> **Supplied data**:
/-! ### The second level -/

/-- A mapped operand is its last word behind two zero words and `0xffff` (R182). -/
theorem eq_of_isMapped {w : Words} (h : isMapped w = true) : w = ⟨0, 0, 0x0000ffff, w.w3⟩ := by
  cases w
  simp_all [isMapped]

/-- A compatible operand is its last word behind zeros (R183). -/
theorem eq_of_isCompat {w : Words} (h : isCompat w = true) : w = ⟨0, 0, 0, w.w3⟩ ∧ 0xffff < w.w3.toNat := by
  cases w
  simp_all [isCompat]

/-- What the second level of decoding makes of an ENC6: the sub-case its operand selects (R94, R181 to R183). -/
theorem refineCase_enc6_cases (w : Words) :
    (w = ⟨0, 0, 0x0000ffff, w.w3⟩ ∧ refineCase (.enc6 w) = .enc6Mapped w.w3) ∨
      (w = ⟨0, 0, 0, w.w3⟩ ∧ 0xffff < w.w3.toNat ∧ refineCase (.enc6 w) = .enc6Compat w.w3) ∨
      (isGeneric w = true ∧ refineCase (.enc6 w) = .enc6Generic w) := by
  cases hm : isMapped w with
  | true => exact .inl ⟨eq_of_isMapped hm, by simp [refineCase, hm]⟩
  | false =>
    cases hc : isCompat w with
    | true =>
      obtain ⟨hw, h3⟩ := eq_of_isCompat hc
      exact .inr (.inl ⟨hw, h3, by simp [refineCase, hm, hc]⟩)
    | false => exact .inr (.inr ⟨by simp [isGeneric, hm, hc], by simp [refineCase, hm, hc]⟩)

/-- The second level keeps the operation. -/
@[simp] theorem refineCase_op (i : Instr) : (refineCase i).op = i.op := by
  cases i with
  | enc6 w => rcases refineCase_enc6_cases w with ⟨-, h⟩ | ⟨-, -, h⟩ | ⟨-, h⟩ <;> rw [h] <;> rfl
  | _ => rfl

/-- The second level keeps the operand. -/
@[simp] theorem refineCase_words (i : Instr) : (refineCase i).words = i.words := by
  cases i with
  | enc6 w =>
    rcases refineCase_enc6_cases w with ⟨hw, h⟩ | ⟨hw, -, h⟩ | ⟨-, h⟩ <;> rw [h]
    · exact hw.symm
    · exact hw.symm
    · rfl
  | _ => rfl

/-- An instruction and what the second level makes of it have one encoding (log 1). -/
theorem encode_refineCase (i : Instr) : encode (refineCase i) = encode i := by
  rw [encode, refineCase_op, refineCase_words, encode]

/-- After the second level no undivided ENC6 is left (R94). -/
theorem refineCase_refined (i : Instr) : (refineCase i).refined = true := by
  cases i with
  | enc6 w => rcases refineCase_enc6_cases w with ⟨-, h⟩ | ⟨-, -, h⟩ | ⟨-, h⟩ <;> rw [h] <;> rfl
  | _ => rfl

/-- The second level selects a sub-case whose constraint the operand meets (R181 to R183). -/
theorem refineCase_wellFormed {i : Instr} (h : i.wellFormed = true) : (refineCase i).wellFormed = true := by
  cases i with
  | enc6 w =>
    rcases refineCase_enc6_cases w with ⟨-, h⟩ | ⟨-, h3, h⟩ | ⟨hg, h⟩ <;> rw [h]
    · rfl
    · exact decide_eq_true h3
    · exact hg
  | _ => exact h

/-- A refined instruction is left as it is by the second level. -/
theorem refineCase_of_refined {i : Instr} (h : i.refined = true) : refineCase i = i := by
  cases i with
  | enc6 w => cases h
  | _ => rfl

/-- The operand of a well-formed sub-case of ENC6 selects that sub-case again (R181 to R183). -/
theorem refineCase_enc6_words {i : Instr} (hop : i.op = .enc6) (h : i.wellFormed = true) :
    refineCase (.enc6 i.words) = refineCase i := by
  cases i with
  | enc4 ign x => cases hop
  | enc6 w => rfl
  | enc6Mapped w3 => simp [refineCase, Instr.words, isMapped]
  | enc6Compat w3 =>
    have h3 : 0xffff < w3.toNat := of_decide_eq_true h
    simp [refineCase, Instr.words, isMapped, isCompat, h3]
  | enc6Generic w =>
    have hg : isMapped w = false ∧ isCompat w = false := by simpa [Instr.wellFormed, isGeneric] using h
    simp [refineCase, Instr.words, hg]
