-- ==== Sys2Proof/Word.lean ====
section
/-! DEFINITION. Words, bytes and the plainest arithmetic: numbers of the spec's widths are naturals kept below
2^w by the operation that writes them (R11, R12); sparse stores are lists of key and value pairs in one
canonical form. -/

namespace Sys2Proof

/-- A word of one of the spec's unsigned types (R12), always written reduced modulo its width. -/
abbrev Word := Nat
/-- One byte, below 256. -/
abbrev Byte := Nat

/-- A sparse store: keys strictly rising, no entry equal to what an unlisted key reads as. -/
abbrev Tbl (α : Type) := List (Nat × α)

/-- The value of key `k`, `d` where it is not listed. -/
def tget {α : Type} (d : α) : Tbl α → Nat → α
  | [], _ => d
  | (k', v) :: t, k => if k' = k then v else tget d t k

/-- The store without key `k`. -/
def tdel {α : Type} : Tbl α → Nat → Tbl α
  | [], _ => []
  | (k', v) :: t, k => if k' = k then tdel t k else (k', v) :: tdel t k

/-- The store with `k` entered in key order, other entries kept. -/
def tins {α : Type} : Tbl α → Nat → α → Tbl α
  | [], k, v => [(k, v)]
  | (k', v') :: t, k, v => if k < k' then (k, v) :: (k', v') :: t else (k', v') :: tins t k v

/-- Write `v` at `k`; writing the default removes the entry, so equal stores are equal lists. -/
def tset {α : Type} [DecidableEq α] (d : α) (t : Tbl α) (k : Nat) (v : α) : Tbl α :=
  if v = d then tdel t k else tins (tdel t k) k v

/-- Keep the entries whose key satisfies `p`. -/
def tkeep {α : Type} (p : Nat → Bool) (t : Tbl α) : Tbl α := t.filter (fun e => p e.1)

/-- Keys strictly rising and no entry equal to the default `d`. -/
def tcanon {α : Type} [DecidableEq α] (d : α) : Tbl α → Bool
  | [] => true
  | [(_, v)] => decide (v ≠ d)
  | (k, v) :: (k', v') :: t => decide (v ≠ d) && decide (k < k') && tcanon d ((k', v') :: t)

/-- Reduce to `w` bits. -/
def trunc (w v : Nat) : Nat := v % 2 ^ w

/-- Bits `hi:lo` of `v`. -/
def bits (v hi lo : Nat) : Nat := v / 2 ^ lo % 2 ^ (hi + 1 - lo)

/-- Bit `i` of `v`. -/
def bit (v i : Nat) : Bool := v / 2 ^ i % 2 == 1

/-- A Bool as a number. -/
def b2n (b : Bool) : Nat := if b then 1 else 0

/-- `v` with bits `hi:lo` replaced by `x`. -/
def setBits (v hi lo x : Nat) : Nat :=
  let n := hi + 1 - lo
  v % 2 ^ lo + (x % 2 ^ n) * 2 ^ lo + v / 2 ^ (hi + 1) * 2 ^ (hi + 1)

/-- `v` with bit `i` set to `b`. -/
def setBit (v i : Nat) (b : Bool) : Nat := setBits v i i (b2n b)

/-- The signed value of a `w`-bit word in two's complement. -/
def toSigned (w v : Nat) : Int := if v % 2 ^ w < 2 ^ (w - 1) then (v % 2 ^ w : Nat) else (v % 2 ^ w : Nat) - (2 ^ w : Nat)

/-- The `w`-bit two's complement word of an integer. -/
def ofSigned (w : Nat) (i : Int) : Nat := (i % (2 ^ w : Nat)).toNat

/-- An integer clamped to `lo`..`hi`. -/
def clampInt (lo hi i : Int) : Int := if i < lo then lo else if hi < i then hi else i

/-- The absolute value of an integer as a natural. -/
def absNat (i : Int) : Nat := i.natAbs

/-- `a − b`, or 0 where `b` is the larger (no wrap). -/
def monus (a b : Nat) : Nat := a - b

/-- The value of bytes, most significant first (R11). -/
def ofBytes (bs : List Byte) : Nat := bs.foldl (fun a b => a * 256 + b % 256) 0

/-- `n` bytes of `v`, most significant first (R11). -/
def toBytes : Nat → Nat → List Byte
  | 0, _ => []
  | n + 1, v => v / 256 ^ n % 256 :: toBytes n v

/-- The value of 32-bit words, most significant first. -/
def ofWords (ws : List Word) : Nat := ws.foldl (fun a b => a * 2 ^ 32 + b % 2 ^ 32) 0

/-- `n` 32-bit words of `v`, most significant first. -/
def toWords : Nat → Nat → List Word
  | 0, _ => []
  | n + 1, v => v / (2 ^ 32) ^ n % 2 ^ 32 :: toWords n v

/-- Words as bytes, most significant first. -/
def wordsToBytes (ws : List Word) : List Byte := ws.flatMap (toBytes 4)

/-- Bytes as 32-bit words, the last one padded with zeros (R418). -/
def bytesToWords (fuel : Nat) (bs : List Byte) : List Word :=
  match fuel, bs with
  | 0, _ => []
  | _, [] => []
  | n + 1, bs => ofBytes (bs.take 4 ++ List.replicate (4 - (bs.take 4).length) 0) :: bytesToWords n (bs.drop 4)

/-- Element `i`, 0 where the list is shorter. -/
def nth (l : List Nat) (i : Nat) : Nat := l.getD i 0

/-- The list with element `i` replaced; unchanged where `i` is past its end. -/
def lset {α : Type} (l : List α) (i : Nat) (v : α) : List α := l.set i v

/-- The bytes `i` to `i + n − 1` as a number. -/
def fieldBE (bs : List Byte) (i n : Nat) : Nat := ofBytes ((bs.drop i).take n)

/-- Distribute a step over the numbers `0`..`n − 1`, in rising order. -/
def forNat {σ : Type} : Nat → (Nat → σ → σ) → σ → σ
  | 0, _, s => s
  | n + 1, f, s => f n (forNat n f s)

/-- Distribute a step over a list, in its order. -/
def forList {α σ : Type} : List α → (α → σ → σ) → σ → σ
  | [], _, s => s
  | a :: l, f, s => forList l f (f a s)

end Sys2Proof
end

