-- ==== Sys2Proof/Decode.lean ====
section
/-! DEFINITION. The decoder of the command table: no row of it gives bits, so no word spells a command. -/

namespace Sys2Proof

/-- The command a word of the table's bits spells: none, since no row has an encoding. -/
def decodeTableWord (_nbits _w : Nat) : Option Instr := none

end Sys2Proof
end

> **Work to complete**: In the data above, find the line that contains "def ofBytes (bs" and the line that contains "def wordsToBytes (ws". Repeat exactly those lines and every line between them, and only those.

> **Task result**:
def ofBytes (bs : List Byte) : Nat := bs.foldl (fun a b => a * 256 + b % 256) 0

/-- `n` bytes of `v`, most significant first (R11). -/
def toBytes : Nat → Nat → List Byte
  | 0, _ => []
  | n + 1, v => v / 256 ^ n % 256 :: toBytes n v

/-- The value of 32-bit words, most significant first. -/
def ofWords (ws : List Word) : Nat := ws.foldl (fun a b => a * 2 ^ 32 + b % 2 ^ 32) 0

/-- `n` 32-bit words of `v`, most significant first. -/
def toWords : Nat → Nat → List Word
  | 0, _ => []
  | n + 1, v => v / (2 ^ 32) ^ n % 2 ^ 32 :: toWords n v

/-- Words as bytes, most significant first. -/
def wordsToBytes (ws : List Word) : List Byte := ws.flatMap (toBytes 4)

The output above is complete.